**Your goal:** Please go through the records below and return every line holding the word "core".
**** Data to use ****
-- ==== Sys2Proof/Syntax.lean ====
section
/-!
DEFINITION. The instructions of spec 30_encoding.md R49: one constructor per row of
spec/opcode_table.json, in the table's order.
-/

namespace Sys2Proof

/-- A legal operand word (R51): a literal 0..32767 or a register. An invalid word (32776..65535) is
no operand: the decoder reports it. -/
inductive Operand
  | lit (v : Value)
  | reg (r : Reg)
  deriving DecidableEq, Repr

/-- The 22 instructions (R49). The operands stand in the order a, b, c of the words; whether one is a
destination or a read operand is the instruction's (R48, R49). `inp` is the table's IN (`in` is a
word of Lean). -/
inductive Instr
  | halt
  | set (a b : Operand)
  | push (a : Operand)
  | pop (a : Operand)
  | eq (a b c : Operand)
  | gt (a b c : Operand)
  | jmp (a : Operand)
  | jt (a b : Operand)
  | jf (a b : Operand)
  | add (a b c : Operand)
  | mult (a b c : Operand)
  | mod (a b c : Operand)
  | and (a b c : Operand)
  | or (a b c : Operand)
  | not (a b : Operand)
  | rmem (a b : Operand)
  | wmem (a b : Operand)
  | call (a : Operand)
  | ret
  | out (a : Operand)
  | inp (a : Operand)
  | noop
  deriving DecidableEq, Repr

/-- The destination operand of an instruction, where its format has one: formats D, DR and DRR
(R48, R49). WMEM has none (R54). -/
def Instr.dest : Instr → Option Operand
  | .halt => none
  | .set a _ => some a
  | .push _ => none
  | .pop a => some a
  | .eq a _ _ => some a
  | .gt a _ _ => some a
  | .jmp _ => none
  | .jt _ _ => none
  | .jf _ _ => none
  | .add a _ _ => some a
  | .mult a _ _ => some a
  | .mod a _ _ => some a
  | .and a _ _ => some a
  | .or a _ _ => some a
  | .not a _ => some a
  | .rmem a _ => some a
  | .wmem _ _ => none
  | .call _ => none
  | .ret => none
  | .out _ => none
  | .inp a => some a
  | .noop => none

end Sys2Proof
end

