/-- ModWritesTheRemainderOrDividesByZero: both clauses. -/
theorem witness_mod :
    (State.reset.readOp (.lit 1)).toNat ≠ 0 ∧ (State.reset.readOp (.reg 2)).toNat = 0 := by decide

/-- NotAddAddSubtracts: a minuend that is not the destination, literal and register. -/
theorem witness_subtract :
    Operand.lit 10 ≠ .reg 2 ∧ Operand.reg 0 ≠ .reg 2 := by decide

/-- WmemIsSeenByTheNextFetch, at the last place. -/
theorem witness_wmem_next :
    (State.reset.setPc 32764).run = .running ∧ (State.reset.setPc 32764).pc.toNat + 3 < 32768 := by
  decide

/-- CallThenRetResumesAfterTheCall. -/
theorem witness_call_ret :
    let t := (State.reset.pushEntry 2).setPc 5
    State.reset.stackCapacity ≠ some State.reset.stack.length ∧
      exec (.call (.lit 5)) State.reset = .next t ∧ (t.setReg 3 7).stack = t.stack :=
  ⟨by decide, rfl, rfl⟩

/-- InTakesTheOldestBufferedCode. -/
theorem witness_in_buffered :
    { State.reset with inBuf := [10] }.inBuf = 10 :: ([] : List Code) := by decide

/-- InRequestsOneLineWhenTheBufferIsEmpty: an ordinary line, and the empty line. -/
theorem witness_in_line :
    let s := { State.reset with hostInput := [104, 105, 10, 7] }
    let e := { State.reset with hostInput := [10] }
    (s.inBuf = [] ∧ Config.lineTerminator ∉ ([104, 105] : List Code) ∧
      s.hostInput = [104, 105] ++ Config.lineTerminator :: [7] ∧
      ([104, 105] ++ [Config.lineTerminator] : List Code) = 104 :: [105, 10]) ∧
    (e.inBuf = [] ∧ Config.lineTerminator ∉ ([] : List Code) ∧
      e.hostInput = [] ++ Config.lineTerminator :: [] ∧
      ([] ++ [Config.lineTerminator] : List Code) = 10 :: []) := by decide

/-- InWaitsWithoutALine: a line without its end. -/
theorem witness_in_wait :
    let s := { State.reset with hostInput := [104, 105] }
    s.inBuf = [] ∧ Config.lineTerminator ∉ s.hostInput := by decide

/-- OnlyTheDestinationRegisterChanges, OnlyTheStoreAddressChanges,
OnlyTheStackInstructionsChangeTheStack: an instruction with a next state, a register and an address
that are not its targets, and a word it changes. -/
theorem witness_exec_next :
    exec (.set (.lit 9) (.lit 5)) State.reset =
        .next ((State.reset.store (.lit 9) 5).advance 3) ∧
      (Instr.set (.lit 9) (.lit 5)).dest ≠ some (.reg 3) ∧
      storeAddr (.set (.lit 9) (.lit 5)) State.reset ≠ some 8 ∧
      ((State.reset.store (.lit 9) 5).advance 3).memRead 9 ≠ State.reset.memRead 9 :=
  ⟨rfl, by decide, by decide, by decide⟩

/-- ErrorsArePrecise. -/
theorem witness_error_step :
    step (withWords [22]) = .next ((withWords [22]).raise .unknownOpcode 22) ∧
      ((withWords [22]).raise .unknownOpcode 22).run = .errored := ⟨rfl, rfl⟩

/-- InstructionErrorsHaveTheirOneCause. -/
theorem witness_instruction_error :
    State.reset.safe ∧
      exec (.pop (.lit 0)) State.reset = .next (State.reset.raise .stackUnderflow 0) ∧
      ¬ (State.reset.raise .stackUnderflow 0).safe :=
  ⟨by simp [State.safe, State.reset], rfl, by simp [State.safe, State.raise]⟩

/-- OnlyHaltAndEmptyRetHalt. -/
theorem witness_halting_step :
    step State.reset = .next (State.reset.halt.advance 1) ∧
      (State.reset.halt.advance 1).run = .halted := ⟨rfl, rfl⟩

/-- RunningBlockStepsUnlessInWaits. -/
theorem witness_running : noopState.run = .running := by rfl

/-- OnlyOutExtendsTheOutputStream, InputCodesAreKeptInOrder: a step that has a next state is
`witness_noop_step`. LinesAreRequestedOnlyByInOnAnEmptyBuffer: a step that requests a line and one
that changes the buffer. -/
theorem witness_line_requested :
    stepAsk { withWords [20, 32768] with hostInput := [7, 10] }
      (fun t => decide (t.lineTrace ≠ []) && decide (t.inBuf ≠ [])) = some true := by decide

/-- CanonicalMemoriesThatReadAlikeAreEqual. -/
theorem witness_canonical_memories :
    Memory.wf [(3, 7), (32767, 1)] = true ∧
      ∀ a, Memory.read [(3, 7), (32767, 1)] a = Memory.read [(3, 7), (32767, 1)] a :=
  ⟨by decide, fun _ => rfl⟩

/-- ImageLoadFillsMemoryAndPadsWithZero, BootHoldsTheImageOrRefusesIt: lengths at the boundary. -/
theorem witness_image_lengths :
    (List.replicate 32768 (0 : Word)).length ≤ 32768 ∧
      32768 < (List.replicate 32769 (0 : Word)).length := by
  rw [List.length_replicate, List.length_replicate]
  exact ⟨Nat.le_refl _, Nat.lt_succ_self _⟩

/-- ImageWordsAreLittleEndianBytePairs: even and odd. -/
theorem witness_image_bytes :
    imageOfBytes [9, 0, 1, 128] = some [9, 32769] ∧ imageOfBytes [9, 0, 1] = none := by decide

/-- A block at the IN of test vector B8.5 with an unfinished host line; `started`: whether the IN has. -/
def inBlock (stepEn started : Bool) : Block :=
  { rst := false, stepEn := stepEn, inStarted := started,
    core := { withWords [20, 32768] with hostInput := [104] } }

/-- PortsObeyTheResetLevel: each clause; a step with a next state, and an IN without a line. -/
theorem witness_port_levels :
    (Block.mk true true false State.reset).rst = true ∧
      (inBlock false false).rst = false ∧ (inBlock false false).stepEn = false ∧
      ((inBlock true false).rst = false ∧ (inBlock true false).stepEn = true ∧
        (inBlock true false).inStarted = false ∧
        faultOf (step (inBlock true false).core) = some .inputWait) ∧
      nextOf (step (Block.mk false true false State.reset).core) ≠ none := by decide

/-- ACompletedLineEndsTheWait: codes with and without the end of a line, and another action. -/
theorem witness_waiting_block :
    (inBlock false true).core.waitsForLine = true ∧ (inBlock false true).rst = false ∧
      (inBlock false true).inStarted = true ∧
      Config.lineTerminator ∈ ([105, 10] : List Code) ∧
      Config.lineTerminator ∉ ([105] : List Code) ∧
      HostAction.proceed ≠ .assertReset ∧ (∀ codes, HostAction.proceed ≠ .offer codes) :=
  ⟨by decide, rfl, rfl, by decide, by decide, by decide, by simp⟩

theorem inBlock_inv (stepEn started : Bool) : (inBlock stepEn started).Inv := by
  refine ⟨?_, fun _ => rfl, fun h => absurd h (by simp [inBlock])⟩
  constructor <;>
    simp [inBlock, withWords, State.loadWords, State.loadWord, State.reset, Memory.write,
      Memory.erase, Memory.insert, Memory.wf, Memory.wfFrom, Config.defaultStackCapacity]

/-- EveryHostActionKeepsTheBlockInvariant, and LinesAreRequestedOnlyByInOnAnEmptyBuffer at the ports:
the request rises. -/
theorem witness_request_rises :
    (inBlock true false).Inv ∧ (inBlock true false).outputs.inLineReq = false ∧
      ((inBlock true false).act .proceed).outputs.inLineReq = true :=
  ⟨inBlock_inv true false, by decide, by decide⟩

/-! ### The ports -/

/-- R31, R96, R100: with `step_en` low an IN at pc does not start and asks for nothing. -/
theorem test_port_no_request_unstarted :
    (inBlock false false).act .proceed = inBlock false false ∧
      (inBlock false false).outputs.inLineReq = false := by decide
/-- R96, B8.5: a started IN completes on the host's line with `step_en` low; the request falls. -/
theorem test_port_line_completes_in :
    ((inBlock false true).act (.offer [105, 10])).core.getReg 0 = 104 ∧
      ((inBlock false true).act (.offer [105, 10])).core.inBuf = [105, 10] ∧
      ((inBlock false true).act (.offer [105, 10])).outputs.inLineReq = false := by decide

end Sys2Proof.Tests
end

section
/-!
PROOFS. The statements of 00_scope.md: a decoded instruction is the step's (R58), an IN that requests a
line (R85, R96), the frame of the stack (R18), and precise errors (R87, R93).
-/

namespace Sys2Proof.Machine

/-! ### What an effect does to the stack and its bound -/

/-- No instruction changes `STACK_CAPACITY` (R5). -/
theorem Effect.stackCapacity_eq {i : Instr} {s t : State} (h : Effect i s t) :
    t.stackCapacity = s.stackCapacity := by
  cases h with
  | input a c u _ code =>
    obtain ⟨-, -, -, -, -, -, -, -, hcap, -⟩ := State.nextInput_leaves code
    simp [hcap]
  | _ => simp

/-- The stack is left alone, or one entry is pushed by PUSH or CALL, or popped by POP or RET (R18). -/
theorem Effect.stack_cases {i : Instr} {s t : State} (h : Effect i s t) :
    t.stack = s.stack ∨
      (∃ a v, i = .push a ∧ t.stack = v :: s.stack) ∨
      (∃ a, i = .call a ∧ t.stack = (s.pc + 2) :: s.stack) ∨
      (∃ a v, i = .pop a ∧ s.stack = v :: t.stack) ∨
      (i = .ret ∧ s.stack = t.pc :: t.stack) := by
  cases h with
  | pushed a is _ => exact .inr (.inl ⟨a, _, is, rfl⟩)
  | called a is _ => exact .inr (.inr (.inl ⟨a, is, rfl⟩))
  | popped a v rest is top => exact .inr (.inr (.inr (.inl ⟨a, v, is, by simp [top]⟩)))
  | returned v rest is top => exact .inr (.inr (.inr (.inr ⟨is, top⟩)))
  | input a c u _ code =>
    obtain ⟨-, -, hstack, -⟩ := State.nextInput_leaves code
    exact .inl (by simp [hstack])
  | _ => exact .inl (by simp)

/-! ### How a state becomes ERRORED -/

/-- An effect that ends a safe run raised an error of its own, with information word 0 (R87, R88). -/
theorem Effect.eq_raise_of_not_safe {i : Instr} {s t : State} (h : Effect i s t) (hs : s.safe)
    (ht : ¬ t.safe) : ∃ e, e ≠ .noError ∧ t = s.raise e 0 := by
  cases h with
  | raised e cause =>
    refine ⟨e, ?_, rfl⟩
    rcases cause with ⟨_, _, _, rfl⟩ | ⟨_, _, _, _, _, rfl⟩ | ⟨_, _, _, rfl⟩ | ⟨_, _, _, rfl⟩ <;>
      decide
  | halted _ => exact absurd (by simp [State.safe]) ht
  | input a c u _ code =>
    obtain ⟨-, -, -, -, hrun, -⟩ := State.nextInput_leaves code
    exact absurd (by simpa [State.safe, hrun] using hs) ht
  | _ => exact absurd (by simpa [State.safe] using hs) ht

/-- A step into ERRORED, from the fetch or from the instruction, is the raise of a named error (R87). -/
theorem step_eq_raise_of_errored {s t : State} (h : step s = .next t) (ht : t.run = .errored) :
    ∃ e v, e ≠ .noError ∧ t = s.raise e v := by
  obtain ⟨hrun, ⟨i, -, hexec⟩ | ⟨e, v, hfetch, rfl⟩⟩ := step_next_cases h
  · have hs : s.safe := by simp [State.safe, hrun]
    obtain ⟨e, he, rfl⟩ := (exec_effect hexec).eq_raise_of_not_safe hs (fun hsafe => hsafe ht)
    exact ⟨e, 0, he, rfl⟩
  · exact ⟨e, v, State.fetch_error_ne hfetch, rfl⟩

/-! ### IN -/

/-- IN whose next code is there writes it, zero-extended, to its destination (R85). -/
theorem exec_inp_writesDest {a : Operand} {s u : State} {c : Code} (h : s.nextInput = some (c, u)) :
    ∃ t, exec (.inp a) s = .next t ∧ WritesDest a c.toNat 2 u t := by
  refine ⟨(u.store a (c.setWidth 16)).advance 2, by simp only [exec, execIn, h], ?_⟩
  have hc : (c.setWidth 16).toNat % 32768 = c.toNat := by
    rw [BitVec.toNat_setWidth]
    have := c.isLt
    omega
  simpa only [hc] using u.store_advance_writesDest a (c.setWidth 16) 2

/-! ### The statements -/

/-- Settles O39: the host's codes begin with one line, so `next_input()` requests it and gives its first
code, which IN stores. -/
theorem inRequestsOneLineWhenTheBufferIsEmpty :
    Obligations.InRequestsOneLineWhenTheBufferIsEmpty := by
  intro a s body after c rest hbuf hbody hhost hline
  have htake : takeLine s.hostInput = some (c :: rest, after) := by
    rw [hhost, takeLine_append body after hbody, hline]
  rw [hline]
  exact exec_inp_writesDest (State.nextInput_of_line hbuf htake)

/-- Settles O44, by the effects of the instructions. -/
theorem onlyTheStackInstructionsChangeTheStack :
    Obligations.OnlyTheStackInstructionsChangeTheStack := by
  intro i s t h
  exact ⟨(exec_effect h).stackCapacity_eq, (exec_effect h).stack_cases⟩

/-- Settles O45: such a step is the raise of a named error, which writes run state and error record. -/
theorem errorsArePrecise : Obligations.ErrorsArePrecise := by
  intro s t h ht
  obtain ⟨e, v, he, rfl⟩ := step_eq_raise_of_errored h ht
  exact ⟨he, rfl⟩

/-- Settles O10: the fetch answers the decoded instruction, which `step` executes on the same state. -/
theorem stepExecutesTheDecodedInstruction : Obligations.StepExecutesTheDecodedInstruction := by
  intro s i rest hrun hdecode
  exact step_of_fetch_ok hrun (State.fetch_of_decode hdecode)

end Sys2Proof.Machine
end

section
/-!
PROOFS. The decoder by opcode word, and the words it takes; the errors of the fetch in their order (R60).
-/

namespace Sys2Proof

/-- How the decoder treats an opcode word whose row has that many operands (R48, R49): the format it
hands the operand words to, and the words of the instruction the format makes. -/
inductive DecodesBy (op : Word) (ws : List Word) : Nat → Prop
  | format0 (i : Instr) (eq : decode (op :: ws) = decodeFormat0 i ws)
      (words : encode i = [op]) : DecodesBy op ws 0
  | format1 (mk : Operand → Instr) (eq : decode (op :: ws) = decodeFormat1 mk ws)
      (words : ∀ a, encode (mk a) = [op, a.toWord]) : DecodesBy op ws 1
  | format2 (mk : Operand → Operand → Instr) (eq : decode (op :: ws) = decodeFormat2 mk ws)
      (words : ∀ a b, encode (mk a b) = [op, a.toWord, b.toWord]) : DecodesBy op ws 2
  | format3 (mk : Operand → Operand → Operand → Instr)
      (eq : decode (op :: ws) = decodeFormat3 mk ws)
      (words : ∀ a b c, encode (mk a b c) = [op, a.toWord, b.toWord, c.toWord]) :
      DecodesBy op ws 3

/-- A legal opcode word is one of the 22 of the opcode map (R49, R56). -/
theorem DecodesBy.of_operandCounts {op : Word} {n : Nat} (ws : List Word)
    (h : operandCounts[op.toNat]? = some n) : DecodesBy op ws n := by
  have hlt : op.toNat < 22 := (List.getElem?_eq_some_iff.mp h).1
  obtain ⟨k, hk, rfl⟩ : ∃ k, k < 22 ∧ op = BitVec.ofNat 16 k :=
    ⟨op.toNat, hlt, by simp⟩
  match k, hk, h with
  | 0, _, h | 18, _, h | 21, _, h => cases h; exact .format0 _ rfl rfl
  | 2, _, h | 3, _, h | 6, _, h | 17, _, h | 19, _, h | 20, _, h =>
    cases h; exact .format1 _ rfl (fun _ => rfl)
  | 1, _, h | 7, _, h | 8, _, h | 14, _, h | 15, _, h | 16, _, h =>
    cases h; exact .format2 _ rfl (fun _ _ => rfl)
  | 4, _, h | 5, _, h | 9, _, h | 10, _, h | 11, _, h | 12, _, h | 13, _, h =>
    cases h; exact .format3 _ rfl (fun _ _ _ => rfl)
  | k + 22, hk, _ => omega

/-- The words the decoder takes are the encoding of the instruction it answers. -/
theorem eq_encode_of_decode {ws rest : List Word} {i : Instr} (h : decode ws = .ok (i, rest)) :
    ws = encode i ++ rest := by
  cases ws with
  | nil => cases h
  | cons op ws =>
    cases hn : operandCounts[op.toNat]? with
    | none =>
      have hop : 22 ≤ op.toNat := List.getElem?_eq_none_iff.mp hn
      rw [decode_unknown hop] at h
      cases h
    | some n =>
      cases DecodesBy.of_operandCounts ws hn with
      | format0 j eq words =>
        rw [eq] at h
        cases h
        simp [words]
      | format1 mk eq words =>
        obtain ⟨a, rfl, rfl⟩ := decodeFormat1_ok (eq ▸ h)
        simp [words]
      | format2 mk eq words =>
        obtain ⟨a, b, rfl, rfl⟩ := decodeFormat2_ok (eq ▸ h)
        simp [words]
      | format3 mk eq words =>
        obtain ⟨a, b, c, rfl, rfl⟩ := decodeFormat3_ok (eq ▸ h)
        simp [words]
****
**Response to the task:**
    core := { withWords [20, 32768] with hostInput := [104] } }
        faultOf (step (inBlock true false).core) = some .inputWait) ∧
      nextOf (step (Block.mk false true false State.reset).core) ≠ none := by decide
    (inBlock false true).core.waitsForLine = true ∧ (inBlock false true).rst = false ∧
    ((inBlock false true).act (.offer [105, 10])).core.getReg 0 = 104 ∧
      ((inBlock false true).act (.offer [105, 10])).core.inBuf = [105, 10] ∧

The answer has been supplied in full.